One of the reasons for it being so influential is that this organization covers a very emotional topic: the pride and individual right of being an American. Neither pharmacists nor realtors represent such an emotional topic. Knowing this makes it understandable that the NRA is very good at organizing its base to influence local and state elections. This organization excels in getting its candidates into office because people who believe that the right to own a gun is directly connected to their right of being an American are not only willing to vote, but also open to volunteer for their candidates and support them in their candidacy for Congress.

But, going forward, there is one issue that this organization has to face. Right now its main supporters are older white males. Since younger people and immigrants seem to favor stricter gun control, it might be only a matter of time that the political agenda of the NRA changes.

 

The safest states in America

Of course, it is not so simple to answer the question of which states are the safest to live in in the U.S. It depends on the data or which criteria are most important for you.

Since this article is about mass shootings, it is of some value to take a look at the rate of violent crimes that the FBI provides. Their data gives us a good overview with plenty of criminal statistics. Vermont and Maine have the smallest rates of violent crime; Nevada and Alaska have the highest rate.

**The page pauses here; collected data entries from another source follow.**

-- ==== Sys2Proof/Machine/LoadsStores.lean ====
section
/-! DEFINITION. Loads and stores (40_loads_stores.md): the shared operations of the family, then one meaning per instruction. -/

namespace Sys2Proof.Machine

/-- `v <- Operand(mode); r <- v; SetNZ(v)`: N and Z from the loaded register (40_loads_stores.md R200). -/
def loadReg (mn : Mnemonic) (r : Reg) (o : Operand) (s : State) : Except Fault State := do
  let (m, s1) ← resolveOperand o s
  return ((s1.setReg r m.value).setNZ m.value).charge mn o.mode (pageCrossExtra mn o.mode m.crossed)

/-- `ea <- EA(mode); MemWrite(ea, 1, r)`: no read of `ea` (40_loads_stores.md R200; 30_encoding.md R124). -/
def storeReg (mn : Mnemonic) (r : Reg) (o : Operand) (s : State) : Except Fault State := do
  let (t, s1) ← resolveAddress o s
  let s2 ← memWrite t.ea (s1.reg r) s1
  return s2.charge mn o.mode (pageCrossExtra mn o.mode t.crossed)

/-- `LDA #$nn`, 0xA9 (R201). -/
def execLdaImm (v : Byte) (s : State) : StepOutcome := finish (loadReg .lda .a (.immediate v) s)

/-- `LDA $nn`, 0xA5 (R201). -/
def execLdaZp (z : Byte) (s : State) : StepOutcome := finish (loadReg .lda .a (.zeroPage z) s)

/-- `LDA $nn,X`, 0xB5 (R201). -/
def execLdaZpX (z : Byte) (s : State) : StepOutcome := finish (loadReg .lda .a (.zeroPageIndexedX z) s)

/-- `LDA $nnnn`, 0xAD (R201). -/
def execLdaAbs (w : Word) (s : State) : StepOutcome := finish (loadReg .lda .a (.absolute w) s)

/-- `LDA $nnnn,X`, 0xBD (R201). -/
def execLdaAbsX (w : Word) (s : State) : StepOutcome := finish (loadReg .lda .a (.absoluteIndexedX w) s)

/-- `LDA $nnnn,Y`, 0xB9 (R201). -/
def execLdaAbsY (w : Word) (s : State) : StepOutcome := finish (loadReg .lda .a (.absoluteIndexedY w) s)

/-- `LDA ($nn,X)`, 0xA1 (R201). -/
def execLdaIndX (z : Byte) (s : State) : StepOutcome := finish (loadReg .lda .a (.indirectX z) s)

/-- `LDA ($nn),Y`, 0xB1 (R201). -/
def execLdaIndY (z : Byte) (s : State) : StepOutcome := finish (loadReg .lda .a (.indirectY z) s)

/-- `LDX #$nn`, 0xA2 (R202). -/
def execLdxImm (v : Byte) (s : State) : StepOutcome := finish (loadReg .ldx .x (.immediate v) s)

/-- `LDX $nn`, 0xA6 (R202). -/
def execLdxZp (z : Byte) (s : State) : StepOutcome := finish (loadReg .ldx .x (.zeroPage z) s)

/-- `LDX $nn,Y`, 0xB6 (R202). -/
def execLdxZpY (z : Byte) (s : State) : StepOutcome := finish (loadReg .ldx .x (.zeroPageIndexedY z) s)

/-- `LDX $nnnn`, 0xAE (R202). -/
def execLdxAbs (w : Word) (s : State) : StepOutcome := finish (loadReg .ldx .x (.absolute w) s)

/-- `LDX $nnnn,Y`, 0xBE (R202). -/
def execLdxAbsY (w : Word) (s : State) : StepOutcome := finish (loadReg .ldx .x (.absoluteIndexedY w) s)

/-- `LDY #$nn`, 0xA0 (R203). -/
def execLdyImm (v : Byte) (s : State) : StepOutcome := finish (loadReg .ldy .y (.immediate v) s)

/-- `LDY $nn`, 0xA4 (R203). -/
def execLdyZp (z : Byte) (s : State) : StepOutcome := finish (loadReg .ldy .y (.zeroPage z) s)

/-- `LDY $nn,X`, 0xB4 (R203). -/
def execLdyZpX (z : Byte) (s : State) : StepOutcome := finish (loadReg .ldy .y (.zeroPageIndexedX z) s)

/-- `LDY $nnnn`, 0xAC (R203). -/
def execLdyAbs (w : Word) (s : State) : StepOutcome := finish (loadReg .ldy .y (.absolute w) s)

/-- `LDY $nnnn,X`, 0xBC (R203). -/
def execLdyAbsX (w : Word) (s : State) : StepOutcome := finish (loadReg .ldy .y (.absoluteIndexedX w) s)

/-- `STA $nn`, 0x85 (R204). -/
def execStaZp (z : Byte) (s : State) : StepOutcome := finish (storeReg .sta .a (.zeroPage z) s)

/-- `STA $nn,X`, 0x95 (R204). -/
def execStaZpX (z : Byte) (s : State) : StepOutcome := finish (storeReg .sta .a (.zeroPageIndexedX z) s)

/-- `STA $nnnn`, 0x8D (R204). -/
def execStaAbs (w : Word) (s : State) : StepOutcome := finish (storeReg .sta .a (.absolute w) s)

/-- `STA $nnnn,X`, 0x9D (R204). -/
def execStaAbsX (w : Word) (s : State) : StepOutcome := finish (storeReg .sta .a (.absoluteIndexedX w) s)

/-- `STA $nnnn,Y`, 0x99 (R204). -/
def execStaAbsY (w : Word) (s : State) : StepOutcome := finish (storeReg .sta .a (.absoluteIndexedY w) s)

/-- `STA ($nn,X)`, 0x81 (R204). -/
def execStaIndX (z : Byte) (s : State) : StepOutcome := finish (storeReg .sta .a (.indirectX z) s)

/-- `STA ($nn),Y`, 0x91 (R204). -/
def execStaIndY (z : Byte) (s : State) : StepOutcome := finish (storeReg .sta .a (.indirectY z) s)

/-- `STX $nn`, 0x86 (R205). -/
def execStxZp (z : Byte) (s : State) : StepOutcome := finish (storeReg .stx .x (.zeroPage z) s)

/-- `STX $nn,Y`, 0x96 (R205). -/
def execStxZpY (z : Byte) (s : State) : StepOutcome := finish (storeReg .stx .x (.zeroPageIndexedY z) s)

/-- `STX $nnnn`, 0x8E (R205). -/
def execStxAbs (w : Word) (s : State) : StepOutcome := finish (storeReg .stx .x (.absolute w) s)

/-- `STY $nn`, 0x84 (R206). -/
def execStyZp (z : Byte) (s : State) : StepOutcome := finish (storeReg .sty .y (.zeroPage z) s)

/-- `STY $nn,X`, 0x94 (R206). -/
def execStyZpX (z : Byte) (s : State) : StepOutcome := finish (storeReg .sty .y (.zeroPageIndexedX z) s)

/-- `STY $nnnn`, 0x8C (R206). -/
def execStyAbs (w : Word) (s : State) : StepOutcome := finish (storeReg .sty .y (.absolute w) s)

end Sys2Proof.Machine
end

The five safest and the five most violent states in the U.S., based on the FBI’s violent crime rate for 2014.

Rank

State

Violent crime Rate per 100,000

1

     Vermont

99.3

2

     Maine

127.8

3

     Wyoming

195.5

4

     New Hampshire

196.1

5

     Virginia

196.2

46

     Florida

540.5

47

     New Mexico

597.4

48

     Tennessee

608.4

49

     Nevada

635.6

50

     Alaska

635.8

FBI

WalletHub also developed a ranking of states in order to determine which states are the safest. WalletHub used a complicated ranking system that takes not only criminal statistics into account but also financial, road, and workplace safety, and emergency preparedness. They mixed data from different years into their calculations.

But even if their ranking seems to be quite complicated, it gives us a good overview of which state offers the best or least benefits in certain categories. It’s worth taking a look at that table. And if we would only look at their criminal rate ranking, it correlates closely to what the FBI has published.

The five most and least safest states in the U.S. based on WalletHub’s ranking

Rank

State

Total Score at WalletHub

1

Vermont

65.09

2

Maine

62.46

3

Massachusetts

62.03

4

Minnesota

61.78

5

New Hampshire

61.48

46

Missouri

39.9

47

South Carolina

39.21

48

Oklahoma

38.11

49

Louisiana

35.73

50

Mississippi

30.7

Wallethub: 2018's Safest States in America 

My experience with guns in America 

There is only one word that I can say about my experience with guns in the U.S.: NONE.

I live in a state that has rather lenienent gun laws and not that many gun owners compared to some other states. But there are supposedly quite a lot of hunters who live off shooting wild animals. But I have not seen anyone wearing a gun here yet. I guess that is because people use their guns mainly for hunting purposes, but not when they go to get their groceries at Walmart. And whenever I hear Mainers talking about guns, they strongly oppose having them at home or at work or anywhere else.

But Mainers, overall, are very pro-gun. I just don’t seem to meet these people. Whenever someone tries to pass a gun law here, people come out of the woodwork to oppose it. And it's not a political party thing. Democrats (mostly in rural Maine), Republicans, and Independents are all very protective of their gun rights. Maine is HUGE on guns and gun rights!

But the company I work for has a policy that demands that people keep their guns away from their workplace, and if they have a gun in their car on the company’s parking lot they are required to keep it concealed. And I often see signs that don’t allow guns on a business’ property.

Even before I knew about the statistics that prove what a safe place Maine is to live in, I always felt safe here because there are no guns in my life. That’s why I would recommend moving to one of the New England states if you are worried about shootings.